1. Git detects corrupt data.
Git uses an internal data structure to keep track of the repo. These objects, which are highly optimized data structures called blobs, are hashed with the SHA-1 algorithm. If suddenly a single byte gets corrupt (e.g., mechanical disk failure), Git will know immediately. And, in turn, you will know immediately.
Check out this quote from Linus Torvalds’ Git talk back in 2007:
“If you have disc corruption, if you have RAM corruption, if you have any kind of problems at all, git will notice them. It’s not a question of if. It’s a guarantee. You can have people who try to be malicious. They won’t succeed. You need to know exactly 20 bytes, you need to know 160-bit SHA-1 name of the top of your tree, and if you know that, you can trust your tree, all the way down, the whole history. You can have 10 years of history, you can have 100,000 files, you can have millions of revisions, and you can trust every single piece of it. Because git is so reliable and all the basic data structures are really really simple. And we check checksums. And we don’t check some UDP packet checksums that is a 16-bit sum of all the bytes. We check checksums that is considered cryptographically secure.
[I]t’s really about the ability to trust your data.
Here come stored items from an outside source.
-- ==== Sys2Proof/Laws/Frame.lean ====
section
/-!
SUPPORT. How the frame predicates of Sys2Proof.Safety compose: an update of a listed field keeps them.
-/
namespace Sys2Proof.Safety

open Sys2Proof Sys2Proof.Machine

theorem SameRegs.refl (fs : List Fld) (s : State) : SameRegs fs s s := fun _ _ => rfl

theorem SameRegs.trans {fs : List Fld} {s t u : State} (h : SameRegs fs s t) (g : SameRegs fs t u) : SameRegs fs s u :=
  fun f hf => (g f hf).trans (h f hf)

/-- A write of a listed field. -/
theorem SameRegs.wr {fs : List Fld} {s t : State} (h : SameRegs fs s t) {f : Fld} (v : Nat) (hf : f ∈ fs) : SameRegs fs s (t.wr f v) := by
  intro g hg
  rw [State.rd_wr_ne]
  · exact h g hg
  · intro e
    exact hg (List.mem_map.2 ⟨f, hf, e.symm⟩)

/-- Anything that leaves the registers. -/
theorem SameRegs.of_regs {fs : List Fld} {s t u : State} (h : SameRegs fs s t) (hr : u.regs = t.regs) : SameRegs fs s u := by
  intro g hg
  rw [← h g hg, State.rd, State.rd, hr]

theorem OnlyRegs.refl (fs : List Fld) (s : State) : OnlyRegs fs s s := ⟨SameRegs.refl fs s, rfl⟩

/-- A write of a listed field. -/
theorem OnlyRegs.wr {fs : List Fld} {s t : State} (h : OnlyRegs fs s t) {f : Fld} (v : Nat) (hf : f ∈ fs) : OnlyRegs fs s (t.wr f v) :=
  ⟨h.1.wr v hf, h.2⟩

theorem OnlyRegs.wrB {fs : List Fld} {s t : State} (h : OnlyRegs fs s t) {f : Fld} (b : Bool) (hf : f ∈ fs) : OnlyRegs fs s (t.wrB f b) :=
  h.wr _ hf

theorem OnlyRegs.bump {fs : List Fld} {s t : State} (h : OnlyRegs fs s t) {f : Fld} (hf : f ∈ fs) : OnlyRegs fs s (t.bump f) :=
  h.wr _ hf

/-- Clearing listed fields. -/
theorem OnlyRegs.clearAll {fs : List Fld} {s t : State} (h : OnlyRegs fs s t) {gs : List Fld} (hg : ∀ f ∈ gs, f ∈ fs) :
    OnlyRegs fs s (t.clearAll gs) := by
  unfold State.clearAll
  induction gs generalizing t with
  | nil => exact h
  | cons g gs ih =>
    simp only [List.foldl_cons]
    exact ih (h.wr 0 (hg g List.mem_cons_self)) (fun f hf => hg f (List.mem_cons_of_mem _ hf))

end Sys2Proof.Safety
end

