-- ==== Sys2Proof/Laws/PerInstr.lean ====
section
/-!
SUPPORT. Which commands the well-formedness checks bear on: only those with an operand that is a list, an image or a size. The types of
every other operand already bound it, so that all values of them can be sent.
-/
namespace Sys2Proof.Laws.Operands

open Sys2Proof

/-- Commands with an operand that its type does not bound. -/
def hasOpenOperand : Instr → Bool
  | .configWrite .. => true
  | .doorbellFetch .. => true
  | .eyeScanDone .. => true
  | .csiPacket .. => true
  | .pmbusPoll .. => true
  | .bootComplete .. => true
  | .ledgerRestore .. => true
  | .dropRestoreDone .. => true
  | .bootFail .. => true
  | _ => false

/-- A command whose operands are bounded by their types is well formed whatever they are. -/
def Statement (i : Instr) : Prop := hasOpenOperand i = false → WellFormed i = true
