theorem test_fused_windows :
    fused40.portReset 1 = false ∧ fused40.rd VAULT_STAT_DEBUG = 2 ∧ fused40.activeCore = .a ∧ fused40.fused 40 = true ∧
    decodeAddr (CELL_CTL_EN 40).addr = some (.cell 40, (CELL_CTL_EN 40).addr % 0x10000) ∧
    gives (.configWrite (.yoke .a) (.reg (BitVec.ofNat 26 (CELL_CTL_EN 40).addr)) 4 (some 1)) fused40 (fused40.hostXs (.yoke .a) xsRule (CELL_CTL_EN 40).addr true) ∧
    ok (.configWrite .debug (.reg (BitVec.ofNat 26 (CELL_CTL_EN 40).addr)) 4 none) fused40 (fun t => t.out == [.answer .debug 0]) := by decide

theorem test_configuration_space :
    ok (.configWrite (.ctx 1) (.pci .classCode) 4 none) (live [(HOST_PORT_CRS 0, 0)]) (fun t => t.out == [.answer (.ctx 1) 0x118000]) ∧
    ok (.configWrite (.ctx 1) (.pci .vendorId) 4 none) (live [(HOST_PORT_CRS 0, 1)]) (fun t => t.out == [.retryStatus 1]) ∧
    ok (.configWrite (.ctx 1) (.pci .bar0) 4 (some 0xFFFFFFFF)) (live [(HOST_PORT_CRS 0, 0)]) (fun t => (t.ctx 1).fn.bar0 == 0xFC000000) ∧
    ok (.configWrite (.ctx 2) (.bar2 0x3FC) 4 (some 0)) ((live []).updCtx 2 (fun c => { c with fn := { c.fn with pending := [63] } }))
      (fun t => t.out == [.msix 2 63] && (t.ctx 2).fn.pending == []) := by decide

theorem test_host_loss_ends :
    (let s := (live [(HOST_CTX_EN 2, 1), (HOST_CTX_LOST 2, 1)]).updCtx 2 (fun c => { c with inLoss := true, seq := 9, lostSince := 4 })
     Passes s (.ctx 0) (HOST_CTX_EN 2) ∧ (s.ctx 2).inLoss = true ∧ s.on (HOST_PORT_PERST 0) = false ∧ s.on (HOST_PORT_UP 0) = true ∧
     ok (.ctxEnable (.ctx 0) 2 true true) s (fun t => !(t.ctx 2).inLoss && (t.ctx 2).seq == 9 && (t.ctx 2).lostSince == 4) ∧
     ok (.ctxEnable (.ctx 0) 2 false true) s (fun t => (t.ctx 2).inLoss && t.rd HOST_XS_LAST_OFFSET == (HOST_CTX_EN 2).addr)) ∧
    (let s := (live [(HOST_CTX_EN 1, 1)]).updCtx 1 (fun c => { c with fetching := true })
     (s.ctx 1).fetching = true ∧ s.readEnds 1 (s.doorbellAddr 1 0) (.failed 0) = true) := by decide

theorem test_kick_and_poll_at_one_time : let s := live [(HOST_CTX_EN 2, 1), (HOST_CTX_POLL_US 2, 10)]
    ok (.kick (.ctx 2) 2) s (fun t => (t.ctx 2).trigAt == some (0, true) && gives (.pollExpiry 2) t t &&
      ok (.kick (.ctx 2) 2) t (fun u => u.on (HOST_CTX_KICK_PEND 2))) = true := by decide

theorem test_sync_forms : let sync (cond : Nat) := desc 0 .queued ([BitVec.ofNat 8 tySync, 0, 0, 0, BitVec.ofNat 8 cond, BitVec.ofNat 8 (63 * (cond % 4))] ++ List.replicate 2 0 ++ leBytes 8 9)
    let s (d : Desc) : State := { (live [(HOST_OWN_CELL 0, 1), (HOST_RING_EN 0, 1), (TIME_STAT_VALID, 1)]).setRing 0 (ringOf 1 1 [d]) with timeNs := 5 }
    (s (sync 0)).takeable 0 tySync = some (sync 0) ∧ (s (sync 0)).syncOwned 0 (sync 0) = true ∧ (s (sync 0)).now ≤ (sync 0).u64 8 ∧
    ok (.sync 0) (s (sync 0)) (fun t => (t.ring 0).held.length == 1) ∧
    (s (sync 4)).takeable 0 tySync = some (sync 4) ∧ (s (sync 4)).syncOwned 0 (sync 4) = true ∧ ((s (sync 0)).wr (HOST_RING_CI 63) 9).ciReached (sync 5) = true ∧
    (s (sync 1)).takeable 0 tySync = some (sync 1) ∧ (s (sync 1)).syncOwned 0 (sync 1) = false ∧ ok (.sync 0) (s (sync 1)) (fun t => (t.ring 0).held == []) := by decide

theorem test_reads_end : let s := live [(HOST_OWN_CELL 5, 1), (HOST_CTX_EN 1, 1)]
    s.readEnds 1 0x2000 (.ok []) = true ∧ s.readEnds 1 0x2000 (.failed 0) = true ∧ s.reaches 1 = true ∧
    (s.wr (HOST_PORT_L1 0) 1).readEnds 1 0x2000 (.ok []) = false ∧ s.earlierStrip 1 0 = false := by decide

theorem test_arena_room : let s := live [(NOUGAT_ARENA_SIZE 1, 1), (NOUGAT_ARENA_HEAD 1, 16000), (NOUGAT_ARENA_TAIL 1, 16200)]
    s.arenaFits 1 199 = true ∧ s.arenaFits 1 200 = false ∧ s.arenaFits 1 500 = false := by decide

theorem test_waiting_release_lapses : let s := (live (cellRegs 5 csFenced ++ [(CELL_STATE_FENCE_CAUSE 5, fcLockstep)])).updCell 4 (fun c => { c with relPending := true })
    s.rd (GOOSE_FENCE_STAT_FENCES 5) < s.rd GOOSE_CTL_FENCE_MAX ∧ s.on GOOSE_STATUS_SAFE = false ∧ s.ganged 5 = false ∧
    ok (.cellRelease (.ctx 1) 5 true) s (fun t => (t.cell 5).selfTest && !(t.cell 4).relPending) := by decide

theorem test_upwr_waits : let f : HeldFrame := ⟨ftCmd, 9, opUpwr, none, []⟩
    (let s := lane5 [(LINK_RX_STAT_ALIGN 5, 1)] (fun l => { l with heldTx := [f], rpBase := 8 })
     s.replayWaits 5 f = true ∧ gives (.replayTimeout 5) s s) ∧
    (let s := lane5 [(LINK_PWR_STAT_US 5, pwSleep)] id
     s.linkState 5 = lsUp ∧ s.rd (LINK_PWR_STAT_DS 5) = pwOn ∧ ok (.upwr 5 true) s (fun t => (t.link 5).cmds.length == 1)) := by decide

theorem test_point_measurement : let s := lane5 [(LINK_EYE_CTL_MODE 5, 1), (LINK_EYE_STAT_EYE_W 5, 3)] (fun l => { l with scan := some (.host 1) })
    (s.link 5).scan = some (.host 1) ∧ (s.link 5).autoDue = false ∧
    ok (.eyeScanDone 5 ⟨7, [0, 9], [0], [], [0, 0]⟩) s (fun t => t.rd (LINK_EYE_RES_ERRORS 5) == 7 && t.rd (LINK_EYE_STAT_EYE_W 5) == 3) := by decide

theorem test_wires :
    (let s := enc3 [(ENC_CTL_MODE 3, 1)] (fun e => { e with phi := some 0, count := 9 })
     s.disagree 3 quiet = ⟨false, false, false⟩ ∧ (s.disagree 3 { quiet with sinW := ⟨3000000, 3000000, 2500000⟩ }).sin = true ∧ s.pairOn 1 = false ∧
     (s.enc 3).settled = true ∧ s.on (ENC_CTL_IDX_EN 3) = false ∧ (s.enc 3).cal = none) := by decide

theorem test_pair_ends_waits_and_switches :
    (let s := (live [(HOST_OWN_ENC 2, 1), (HOST_OWN_ENC 3, 1), (ENC_DUAL_EN 2, 1)]).updEnc 3 (fun e => { e with cal := some { fullRun 1 with waits := true } })
     Passes s (.ctx 1) (ENC_DUAL_EN 2) ∧ s.pairOn 1 = true ∧ NoPages s ∧
     ok (.dualEnable (.ctx 1) 1 false) s (fun t => (t.enc 3).cal == some (fullRun 1))) ∧
    (let s := ((live [(ENC_DUAL_EN 2, 1), (ENC_DUAL_SAMPLES 2, 2)]).updPair 1 (fun e => { e with run := 2, offK := 6 })).updEnc 2
       (fun e => { e with innov := [9], x := 0 })
     let u := s.updEnc 3 (fun e => { e with innov := [4] })
     s.pairOn 1 = true ∧ s.pairActive 1 = 2 ∧ max 1 (s.rd (ENC_DUAL_SAMPLES 2)) ≤ (s.pair 1).run ∧
     ok (.dualMismatch 1) u (fun t => t.rd (ENC_DUAL_ACTIVE 2) == 0 && (t.pair 1).due == some (wrapPos ((u.enc 2).predicted + 6)))) := by decide

/-! ## The package (R566 to R570, R575) -/

theorem test_balls : laneBall 37 .txp = ⟨6, 22⟩ ∧ (PinGroup.hostPort 1).ball 34 = ⟨18, 6⟩ ∧ PinGroup.safety.ball 6 = ⟨16, 36⟩ ∧
    (PinGroup.encoder 2).ball 0 = ⟨20, 40⟩ ∧ (PinGroup.axis 3).ball 0 = ⟨25, 43⟩ ∧ (PinGroup.axis 3).place.2.2 = 12 ∧
    (pinGroups.all (fun g => g.signals.length == g.place.2.2)) = true ∧ pull .safety 0 = some false := by decide

/-! ## The whole machine -/

theorem test_whole_machine :
    MemOk State.reset ∧ State.reset.on GOOSE_STATUS_SAFE = false ∧ State.reset.otp.tampers ≤ 32 ∧
    (let s := live [(GOOSE_STATUS_SAFE, 1)]
     s.on GOOSE_STATUS_SAFE = true ∧ MemOk { s with mem := [(5, 9)] }) := by decide

/-! ## Published algorithms, against the vectors of their standards -/

set_option maxRecDepth 100000 in
theorem test_sha384 : (sha384 [0x61, 0x62, 0x63]).take 8 = [0xCB, 0x00, 0x75, 0x3F, 0x45, 0xA3, 0x5E, 0x8B] := by decide

set_option maxRecDepth 100000 in
theorem test_aes_substitution : (List.range 4).map (fun i => aesSub (BitVec.ofNat 8 (0x53 + i))) = [0xED, 0x20, 0xFC, 0xB1] ∧ aesUnsub 0xED = 0x53 := by
  decide

set_option exponentiation.threshold 512 in
theorem test_base_point : (pointOf (pointBytes g384)).isSome = true ∧ (pointOf []).isNone = true := by decide

/-! ## What well-formedness refuses -/

/-- A RAW10 line with a pixel of more than 10 bits. -/
def wideLine : CsiPacket := .raw 1 [0x400] true

theorem test_malformed_refused :
    WellFormed (.configWrite (.ctx 0) (.reg 0) 0 (some 1)) = false ∧
    WellFormed (.csiPacket 0 0 wideLine false false .none) = false ∧ WellFormed (.csiPacket 0 0 (.raw 1 [0x3FF] true) false false .none) = true ∧
    WellFormed (.pmbusPoll [⟨3, false, 0, 0⟩, ⟨3, true, 0, 0⟩]) = false ∧ WellFormed (.pmbusPoll [⟨3, false, 0, 0⟩, ⟨4, true, 0, 0⟩]) = true ∧
    WellFormed (.bootComplete (some ⟨[], []⟩) none true) = false ∧ WellFormed (.bootFail none (some ⟨[], []⟩)) = false ∧
    WellFormed (.bootFail none none) = true ∧ WellFormed (.ledgerRestore 0 [(1, []), (1, [])] false) = false ∧
    WellFormed (.dropRestoreDone [(1, []), (1, [])] false) = false ∧ WellFormed (.dropRestoreDone [(1, []), (2, [])] false) = true ∧
    WellFormed (.doorbellFetch 0 (some [(1, 0), (1, 4)])) = false ∧ WellFormed (.nop 5) = true := by decide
I guarantee you, if you put your data in git, you can trust the fact that five years later, after it is converted from your harddisc to DVD to whatever new technology and you copied it along, five years later you can verify the data you get back out is the exact same data you put in. And that is something you really should look for in a source code management system.”
(BTW, Torvalds, opinionated as he is, has a very high signal-to-noise ratio and I highly recommend all of his talks.)
2. It’s distributed.
Because it is based on a distributed model of development, merging is easy. In fact, it is automatic, if there are no conflicting changes between the two commits to be merged. In practice, merge conflicts only occur as a result of poor planning. Sloppy developers, beware!
Another benefit of its distributed model is that it naturally lends itself to the task of backing up content across multiple machines.
3. It’s fast.
I can ask Git if any tracked files in a repo have been edited/changed with just one command: git diff. And it needs but a split second, even if my $PWD is not the repo’s root directory or if there are hundreds and thousands of tracked files littered across everywhere (because Git doesn’t think in terms of files, remember?)
4. It gives me surgical precision before and after committing changes.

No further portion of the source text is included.